Arizona had a chance to squeeze in a replacement nonconference game this weekend after finishing its 20 Pac-12 games, but Miller said it was difficult to find an opponent who wasn’t playing in or preparing for their conference tournament — and one who would be willing to play at McKale Center.
“I think there’s a time when we all kind of have to take our ball and go home,” Miller said Monday. “I think now’s that time for us.”
5. They never gave up (and the proof is on the glass)
A day after Arizona started looking like a possible NCAA Tournament team, beating Colorado 88-74 at McKale Center on Dec. 28, the school announced it was self-imposing a postseason ban.
It could have been then that the Wildcats began to fall apart, with nothing to play for except regular-season achievements in a sport that is largely defined by postseason achievements.
They could have turned south after getting swept at home to USC and UCLA in early January, a message that winning the league would be difficult.
They could have also packed it in after being swept in the mountains, when losses to Utah and Colorado put them too far behind to win the conference.
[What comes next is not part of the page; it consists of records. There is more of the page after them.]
/-! ### Record TimeOut, 0x0630 (Table 13.5, chapter 13) -/
/-- 0x0630.01 PPS_CFG (R385, Table 13.5). -/
def TimeOut.PPS_CFG : Fld := ⟨0x0630, 0x01, 0, 64, false⟩
/-- 0x0630.02 TIMEPULSE_CFG (R385, Table 13.5). -/
def TimeOut.TIMEPULSE_CFG : Fld := ⟨0x0630, 0x02, 0, 192, false⟩
/-! Fields of PPS_CFG (Table 13.11). -/
def PpsCfg.ENABLE : Fld := ⟨0x0630, 0x01, 63, 1, false⟩
def PpsCfg.SQUELCH : Fld := ⟨0x0630, 0x01, 62, 1, false⟩
def PpsCfg.PPS_WIDTH_US : Fld := ⟨0x0630, 0x01, 32, 20, false⟩
def PpsCfg.PPS_PHASE_NS : Fld := ⟨0x0630, 0x01, 0, 32, false⟩
/-! Fields of TIMEPULSE_CFG (Table 13.12). -/
def PulseCfg.ENABLE : Fld := ⟨0x0630, 0x02, 191, 1, false⟩
def PulseCfg.POLARITY : Fld := ⟨0x0630, 0x02, 190, 1, false⟩
def PulseCfg.SQUELCH : Fld := ⟨0x0630, 0x02, 189, 1, false⟩
def PulseCfg.PERIOD_DEN : Fld := ⟨0x0630, 0x02, 160, 16, false⟩
def PulseCfg.WIDTH_NS : Fld := ⟨0x0630, 0x02, 128, 32, false⟩
def PulseCfg.PERIOD_NUM : Fld := ⟨0x0630, 0x02, 64, 64, false⟩
def PulseCfg.START : Fld := ⟨0x0630, 0x02, 0, 64, false⟩

/-! ### Record RefArea, 0x0700 (Table 14.7, chapter 14) -/
/-- 0x0700.01 MODE (R405, Table 14.7). -/
def RefArea.MODE : Fld := ⟨0x0700, 0x01, 0, 8, false⟩
/-- 0x0700.02 BW_H_MHZ (R405, Table 14.7). -/
def RefArea.BW_H_MHZ : Fld := ⟨0x0700, 0x02, 0, 32, false⟩
/-- 0x0700.03 BW_F_MHZ (R405, Table 14.7). -/
def RefArea.BW_F_MHZ : Fld := ⟨0x0700, 0x03, 0, 32, false⟩
/-- 0x0700.04 BW_10M_MHZ (R405, Table 14.7). -/
def RefArea.BW_10M_MHZ : Fld := ⟨0x0700, 0x04, 0, 32, false⟩
/-- 0x0700.05 BW_PPS_MHZ (R405, Table 14.7). -/
def RefArea.BW_PPS_MHZ : Fld := ⟨0x0700, 0x05, 0, 32, false⟩
/-- 0x0700.06 BW_WORD_MHZ (R405, Table 14.7). -/
def RefArea.BW_WORD_MHZ : Fld := ⟨0x0700, 0x06, 0, 32, false⟩
/-- 0x0700.07 BW_SDI_MHZ (R405, Table 14.7). -/
def RefArea.BW_SDI_MHZ : Fld := ⟨0x0700, 0x07, 0, 32, false⟩
/-- 0x0700.08 BW_TIME_MHZ (R405, Table 14.7). -/
def RefArea.BW_TIME_MHZ : Fld := ⟨0x0700, 0x08, 0, 32, false⟩
/-- 0x0700.09 TIME_HOLDOVER_MAX_S (R405, Table 14.7). -/
def RefArea.TIME_HOLDOVER_MAX_S : Fld := ⟨0x0700, 0x09, 0, 32, false⟩
/-- 0x0700.0A TIME_PPS_REF (R405, Table 14.7). -/
def RefArea.TIME_PPS_REF : Fld := ⟨0x0700, 0x0A, 0, 8, false⟩
/-- 0x0700.0B FOLLOW_GROUP (R405, Table 14.7). -/
def RefArea.FOLLOW_GROUP : Fld := ⟨0x0700, 0x0B, 0, 8, false⟩
/-- 0x0700.0C LO_OFFSET_PPB (R405, Table 14.7). -/
def RefArea.LO_OFFSET_PPB : Fld := ⟨0x0700, 0x0C, 0, 32, false⟩
/-- 0x0700.0D DPLL_CMD (R405, Table 14.7). -/
def RefArea.DPLL_CMD : Fld := ⟨0x0700, 0x0D, 0, 64, false⟩

/-! ### Record Ref, 0x0710 (Table 14.8, chapter 14) -/
/-- 0x0710.01 REF_CFG (R405, Table 14.8). -/
def Ref.REF_CFG : Fld := ⟨0x0710, 0x01, 0, 64, false⟩
/-- 0x0710.02 REF_STATUS (R405, Table 14.8). -/
def Ref.REF_STATUS : Fld := ⟨0x0710, 0x02, 0, 64, false⟩
/-- 0x0710.03 REF_STICKY (R405, Table 14.8). -/
def Ref.REF_STICKY : Fld := ⟨0x0710, 0x03, 0, 16, false⟩
/-! Fields of REF_CFG (Table 14.10). -/
def RefCfg.ENABLE : Fld := ⟨0x0710, 0x01, 63, 1, false⟩
def RefCfg.TYPE : Fld := ⟨0x0710, 0x01, 60, 3, false⟩
def RefCfg.EDGE : Fld := ⟨0x0710, 0x01, 59, 1, false⟩
def RefCfg.F_PIN : Fld := ⟨0x0710, 0x01, 56, 3, false⟩
def RefCfg.HOLDOFF_S : Fld := ⟨0x0710, 0x01, 48, 8, false⟩
def RefCfg.FORMAT : Fld := ⟨0x0710, 0x01, 32, 16, false⟩
def RefCfg.SOFT_LIMIT_PPB : Fld := ⟨0x0710, 0x01, 16, 16, false⟩
def RefCfg.HARD_LIMIT_PPB : Fld := ⟨0x0710, 0x01, 0, 16, false⟩
/-! Fields of REF_STATUS (Table 14.11). -/
def RefStatus.STATE : Fld := ⟨0x0710, 0x02, 61, 3, false⟩
def RefStatus.ACTIVE : Fld := ⟨0x0710, 0x02, 60, 1, false⟩
def RefStatus.SOFT : Fld := ⟨0x0710, 0x02, 59, 1, false⟩
def RefStatus.HARD : Fld := ⟨0x0710, 0x02, 58, 1, false⟩
def RefStatus.HOLDOFF_LEFT_S : Fld := ⟨0x0710, 0x02, 48, 8, false⟩
def RefStatus.GLITCHES_10S : Fld := ⟨0x0710, 0x02, 40, 8, false⟩
def RefStatus.CAUSE : Fld := ⟨0x0710, 0x02, 36, 4, false⟩
def RefStatus.OFFSET_PPB : Fld := ⟨0x0710, 0x02, 0, 32, false⟩
/-! Fields of REF_STICKY (Table 14.16). -/
def RefSticky.STOP : Fld := ⟨0x0710, 0x03, 15, 1, false⟩
def RefSticky.GLITCH : Fld := ⟨0x0710, 0x03, 14, 1, false⟩
def RefSticky.SOFT : Fld := ⟨0x0710, 0x03, 13, 1, false⟩
def RefSticky.HARD : Fld := ⟨0x0710, 0x03, 12, 1, false⟩
def RefSticky.DISQUALIFIED : Fld := ⟨0x0710, 0x03, 11, 1, false⟩
def RefSticky.QUALIFIED : Fld := ⟨0x0710, 0x03, 10, 1, false⟩
def RefSticky.FORMAT : Fld := ⟨0x0710, 0x03, 9, 1, false⟩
And, certainly, after losing to Oregon on Feb. 13 for the sixth straight time, just 63-61 on a Chris Duarte 3-pointer taken late in Oregon’s final possession.
But there the Wildcats were, beating then-first-place USC on Feb. 20 in Los Angeles, sweeping the Washington schools at home and playing Oregon closely for 30 minutes before the Ducks wore Arizona down again in a 80-69 loss.
Oregon was the only team that outrebounded Arizona all season. Since rebounding is sometimes considered a measure of effort, assuming size and talent are comparable, maybe that, too, says something about the Wildcats.
“Lot of toughness, lot of focus and a lot of heart,” Akinjo said. “I think many people expected us to just give up once we found out there was no postseason but we kept fighting and just kept fighting like we did have something to play for.”
Even if their ultimate record was, well, about what was expected.
“This year’s team, there was so much unknown,” Miller said. “I think if you have as much turnover as we have … you just don’t really know. You throw COVID on top of it, and I’m just really proud of the group and how hard they worked and I really think that we became a good team.
“Sometimes we played well, and sometimes we didn’t, but our intent was very good.”